Sorry, she doesn't proof read or apparently know how to use the shift key. Anyways, I'm at a loss of what to do. No one else in the family is talking to me now because of this and I'd prefer not to turn this into a big deal but she really has been driving me away. Please help give me some clarity to the situation and advice. I'm really lost on what to say or do. Thanks for reading and sorry it's so long.
Ouch, I don't know what to say as I wasn't raised in a religious environment, but I'm sorry your family is putting their religion before you. That's really crappy if you ask me.
From her first sentence, it seems like she is aware that by being so pushy, she is driving you away. Maybe with that awareness, she'll back off a little now? Could you find a way of letting her know that you have been pulling away for that very reason and that if she could lighten up, you might be able to get closer again in the future? It sounds like you also have siblings that have disappointed her in a similar way. How did they handle it?
And BTW, she does know how to use the shift key as she capitalized Lord and Jesus. Maybe not capitalizing 'i' is symbolic for putting herself lower than them??
I’m Sarah (39), wife to Chris (40), mom to three boys (age 0, 3 and 5)
Thanks for the support. Tiredmom- my brother and sister are not "in to" religion very much. They are, as far as I know, religious... they just don't like to go to church. Everyone, including my parents, stopped going to church when I was 15 I think. My mom wanted to go to a different one than we belonged to and dad didn't. They couldn't agree on which one to go to and I was finally free! My mom sees not going to church as a big deal and she thinks that's all my problem is, and therefore her fault for not keeping the family in a church together.
I have simply been vocal about not going to church, so I get the grief. My siblings just haven't talked about it so it doesn't get brought up. I have not said that I don't really believe in god and I'm thinking now is the time to do so. My first thought is that she is trying to make me feel guilty by disappointing her. She is very passive aggressive and this seems like another way to give me a guilt trip. I've been reading that e-mail over and over trying to figure it out. There are a lot of other things bothering me about my relationship with my family. No one thing seems like enough to cut them out of my life, but when I look at everything, that is exactly what I want to do. I'll spare you all of that because I sound like a whiny middle child when I talk about it. Sleeping on it really hasn't helped and my husband doesn't know what to do. He tends to keep me grounded by saying I'm overreacting, but he's not even sure in this case. He's supportive either way. Thanks again for the advice, I'll keep over-analyzing it for a while and try and think of what I should say.
(And I wouldn't put it past her to put herself lower than god in her e-mails, what better way to show it?)
Ditto Sarah. I am really sorry you are in this position. My mother was incredibly supportive, but my sister not so much. We were never close and really don't like each other so we don't talk much anyways. (((HUGS)))

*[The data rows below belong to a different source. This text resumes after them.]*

theorem wit_ConstantLoadsAndCaches :
    ([.ldc (fm 4 196 255 0 8 nv), .cachectlPf (fm 0 196 8 0 0), .cachectlWb (fm 0 196 8 0 1 nv), .cachectlEvict (fm 0 196 8 0 2 nv),
      .cachectlCinv (fm 0 254 255 0 3 nv)] : List Instr).all (fun i => meets i (memS) (fits i (memS))) = true ∧
    meets (.ldc (fm 4 196 255 0 16 p0)) (memS) (fun c => fits (.ldc (fm 4 196 255 0 16 p0)) (memS) c && lowBit c.act == some 31 &&
      flatOf c (fm 4 196 255) 31 == 0x10000 && translate (memS) (whoOf c.g) .read 0x10000 == .ok 0x10000 false && backed (memS) 0x10000 && clearB (memS) &&
      [0, 1].all (fun j => !watchMatch (ctxOf (memS) c.g.ctx) j .read 16 0x10000) && ccFind (memS) c.g.core c.g.lid (lineOf 0x10000) == none) = true ∧
    ([(.cachectlWb (fm 0 196 8 0 1)), (.cachectlEvict (fm 0 196 8 0 2))] : List Instr).all (fun i => meets i (memS) (fun c => whole c && fits i (memS) c &&
      reachesB (memS) c .read .fetch 1 (addrOf c (fm 0 196 8)) (fun l => 0x10000 + 4 * l) (fun _ => false))) = true ∧
    meets (.cachectlCinv (fm 0 254 255 0 3)) (memS) (fun c => whole c && fits (.cachectlCinv (fm 0 254 255 0 3)) (memS) c) = true := by decide
theorem wit_conf :
    ([.confEq (fm 4 254 8 0 8), .confLt (fm 4 254 8 0 9), .confBank (fm 4 254 8 0 10)] : List Instr).all (fun i => meets i (memS)) = true := by decide
/-- A load of the group in flight. -/
def loading : State := { (memS) with ops := (issued (.ld (fm 4 196 8)) (memS)).ops }
theorem wit_fence : meets (.fence (fs 0 1 0 nv)) base none_ = true ∧
    ([6, 14, 22] : List (BitVec 16)).all (fun k => meets (.fence (fs 0 k)) base (fun c => whole c && !accessPending base c.gid)) = true ∧
    ([6, 14, 22] : List (BitVec 16)).map (fun k => decide (fenceKind (fs 0 k) = 1)) = [false, true, false] ∧
    ([6, 22] : List (BitVec 16)).all (fun k => meets (.fence (fs 0 k)) loading (fun c => whole c && accessPending loading c.gid)) = true := by decide
/-- Barrier 15 of the unit as given. -/
def barS (b : Barrier) : State := onU (fun u => { u with barriers := [(15, b)] })
def bar (op : BitVec 32) (hi : BitVec 32 := 0) (g : Guard := al) : FiWord := fi 0 0 (hi + op * 16 + 15) 0 g
def mayBar (s : State) (c : Go) : Bool := let b := barOf (unitOf s c.g.uid) 15
  whole c && decide (c.g.splits.length ≤ 1) && !bit b.arrived c.g.index && !b.rowMode && !accessPending s c.gid
def flagS (f : Flag) (n : Word := 0) (b : Batch := {}) : State :=
  on (fun g => { flagPut (regSet g 196 0 7) 11 f with bseq := n, batches := [(8, {}), (9, b)] })
theorem wit_BarriersAndBatches :
    ([.barSync (bar 0 0 nv), .barArrive (bar 1 0 nv), .barWait (bar 2 0 nv), .barInit (bar 3 0 nv), .barRows (bar 4 0x10000 nv), .fwait (fi 0 0 0xFFF 0 nv),
      .bwait (fi 0 196 0 1 nv), .cpybatch (fi 4 0 0 0 nv)] : List Instr).all (fun i => meets i base none_) = true ∧ (tabFind base.units 2).isSome = true ∧
    ([(({ part := 1 } : Barrier), true), ({ part := 2 }, false)]).all (fun x => [.barSync (bar 0), .barArrive (bar 1)].all (fun i => meets i (barS x.1)
      (fun c => mayBar (barS x.1) c && !c.t.waitHalf && decide (x.1.count + 1 = x.1.part) == x.2))) = true ∧
    ([{ arrived := 1 }, { rowMode := true }] : List Barrier).all (fun b => meets (.barArrive (bar 1)) (barS b) (fun c => whole c && !closing base c.gid)) = true ∧
    ([{}, { rowMode := true, complete := true }, { arrived := 1 }, { rowMode := true }] : List Barrier).all (fun b => meets (.barWait (bar 2)) (barS b)
      (fun c => whole c && c.g.index == 0)) = true ∧
    meets (.barInit (bar 3)) (barS { rowMode := true }) (fun c => whole c && !unchecked base c.gid && decide (0 + 1 ≤ (unitOf base 2).left)) = true ∧
    meets (.barRows (bar 4 0xFFFF0000)) (barS {}) (fun c => whole c && !unchecked base c.gid) = true ∧
    meets (.fwait (fi 0 0 0xFFF)) base (fun c => whole c && !anyBusy c.g 0xFFF && firstErr c.g 0xFFF == none) = true ∧
    meets (.fwait (fi 0 0 0x800)) (flagS { cnt := 63 }) (fun c => whole c && anyBusy c.g 0x800 && rayPage base (whoOf c.g) c.gid 0x800 == none) = true ∧
    meets (.fwait (fi 0 0 0xFFF)) (flagS { err := true }) (fun c => whole c && !anyBusy c.g 0xFFF && firstErr c.g 0xFFF == some 11) = true ∧
    meets (.bwait (fi 0 196 0xFFFFFFF9 1)) (flagS {}) (fun c => lowBit c.act == some 0 && srcW c.g 196 0 + 0xFFFFFFF9 == 0) = true ∧
    meets (.bwait (fi 0 196 2 1)) (flagS {} 9) (fun c => whole c && srcW c.g 196 0 + 2 == 9 && decide ((c.g.bseq - 9).toNat < 2 ^ 31) &&
      c.g.batches.all (fun e => e.2.pend == 0 && !e.2.err)) = true ∧
    ([({ pend := 1 } : Batch), { err := true, cause := 0x14 }]).all (fun b => meets (.bwait (fi 0 196 2 1)) (flagS {} 9 b) (fun c => lowBit c.act == some 0 &&
      srcW c.g 196 0 + 2 == 9 && decide ((c.g.bseq - 9).toNat < 2 ^ 31) && batchesTo c.g 9 == [(8, {}), (9, b)] && !closing (flagS {} 9 b) c.gid)) = true ∧
    meets (.bwait (fi 0 196 3 1)) (flagS {} 9) (fun c => whole c && srcW c.g 196 0 + 3 != 0 && decide (2 ^ 31 ≤ (c.g.bseq - 10).toNat)) = true ∧
    meets (.cpybatch (fi 4)) (flagS {} 0xFFFFFFFF) (fun c => whole c && decide ((c.g.batches.filter (fun b => b.2.pend != 0)).length < 16) &&
      !unchecked base c.gid) = true ∧
    meets (.rflush (fi 0 196 0 0 nv)) base none_ = true ∧
    ([4095 - 7, 4096 - 7] : List (BitVec 32)).all (fun k => meets (.rflush (fi 0 196 k)) (flagS {}) (fun c => lowBit c.act == some 0 &&
      !flagFull (.rflush (fi 0 196 k)) c && !accessPending base c.gid && (srcW c.g 196 0 + k == 4095 || srcW c.g 196 0 + k == 4096))) = true := by decide
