/-- HASHW on an engine in IDLE raises no exception and its FIN answers SipHash24(k0, k1, M), for every key and every message;
it is q + 4 commands (44_system_and_composite.md R152, R156). -/
def Obligations.HashwAnswersSipHash : Prop :=
  ∀ (k0 k1 : Word) (M : List Byte) (s : State), s.ph = .idle →
    (hashw k0 k1 M).length = M.length / 8 + 4 ∧
    ∃ u : State, runCommands (hashw k0 k1 M) s = .next u ∧ u.ph = .idle ∧ u.err = s.err ∧
      u.responses = s.responses ++ List.replicate (M.length / 8 + 3) ⟨.ok, 0⟩ ++ [⟨.ok, sipHash24 k0 k1 M⟩]

/-- HASHB: with 16 key bytes the digest under the key decoded little-endian, no exception; with any other number exactly
InvalidKeyLength at the first command, and nothing else happens (44_system_and_composite.md R153, R156). -/
def Obligations.HashbAnswersSipHashOrInvalidKeyLength : Prop :=
  ∀ (KB M : List Byte) (s : State), s.ph = .idle →
    (KB.length = 16 → ∃ u : State, hashb KB M s = .next u ∧ u.ph = .idle ∧ u.err = s.err ∧
      u.responses = s.responses ++ List.replicate (M.length / 8 + 3) ⟨.ok, 0⟩ ++
        [⟨.ok, sipHash24 (le64 (KB.take 8)) (le64 (KB.drop 8)) M⟩]) ∧
    (KB.length ≠ 16 → hashb KB M s = .next { s with
      err := s.err ||| 0b001,
      responses := s.responses ++
        [⟨.exception .invalidKeyLength, 0x0200 + BitVec.ofNat 64 (min KB.length 255)⟩] })

/-- The host reads the message sequentially, each byte exactly once and never outside its range: the full blocks in order
and then the tail are the message (20_memory.md R51, R54). -/
def Obligations.MessageIsReadOnceInOrder : Prop :=
  ∀ M : List Byte,
    (List.range (fullWords M)).flatMap (blockBytes M) ++ tailOf M = M ∧
    (∀ i : Nat, i < fullWords M → 8 * i + 8 ≤ M.length ∧ (blockBytes M i).length = 8) ∧
    8 * fullWords M + M.length % 8 = M.length ∧ (tailOf M).length = M.length % 8

/-! ### Several instances -/

/-- Instances share nothing: a step of instance k is the step of that instance's own state and leaves every other instance as
it was (10_state.md R33, 60_exceptions.md R182). -/
def Obligations.InstancesAreIndependent : Prop :=
  ∀ (S : System) (k : Nat) (s : State), S.instances[k]? = some s →
    ∃ (S' : System) (t : State), S.stepAt k = some S' ∧ step s = .next t ∧ S'.instances[k]? = some t ∧
      S'.instances.length = S.instances.length ∧ ∀ j : Nat, j ≠ k → S'.instances[j]? = S.instances[j]?
end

I guess I should let her know to back off a bit. It seems like the more I back off, the harder she pushes. The only consolation is that I'm a thousand miles away and don't have to deal with it in person. My family usually just ignores things, so the fact that she's making a big deal out of this is what is really bothering me. I'm now pretty sure she's turning the rest of the family against me as well. No one has e-mailed me since this all started and I don't know who it's safe to talk to without them turning it back around on me. It kind of sucks, but I've never really felt close to anyone in my family. I'm a bit of the black sheep I suppose, so I guess I'll just use this as my excuse to not have to talk to anyone anymore. I will send an e-mail to her explaining my thoughts, if I can figure them out anyways. Thank you all for your support and thoughts. It's a hard thing to deal with but it helps me remember what kind of parent I don't want to be to my kids.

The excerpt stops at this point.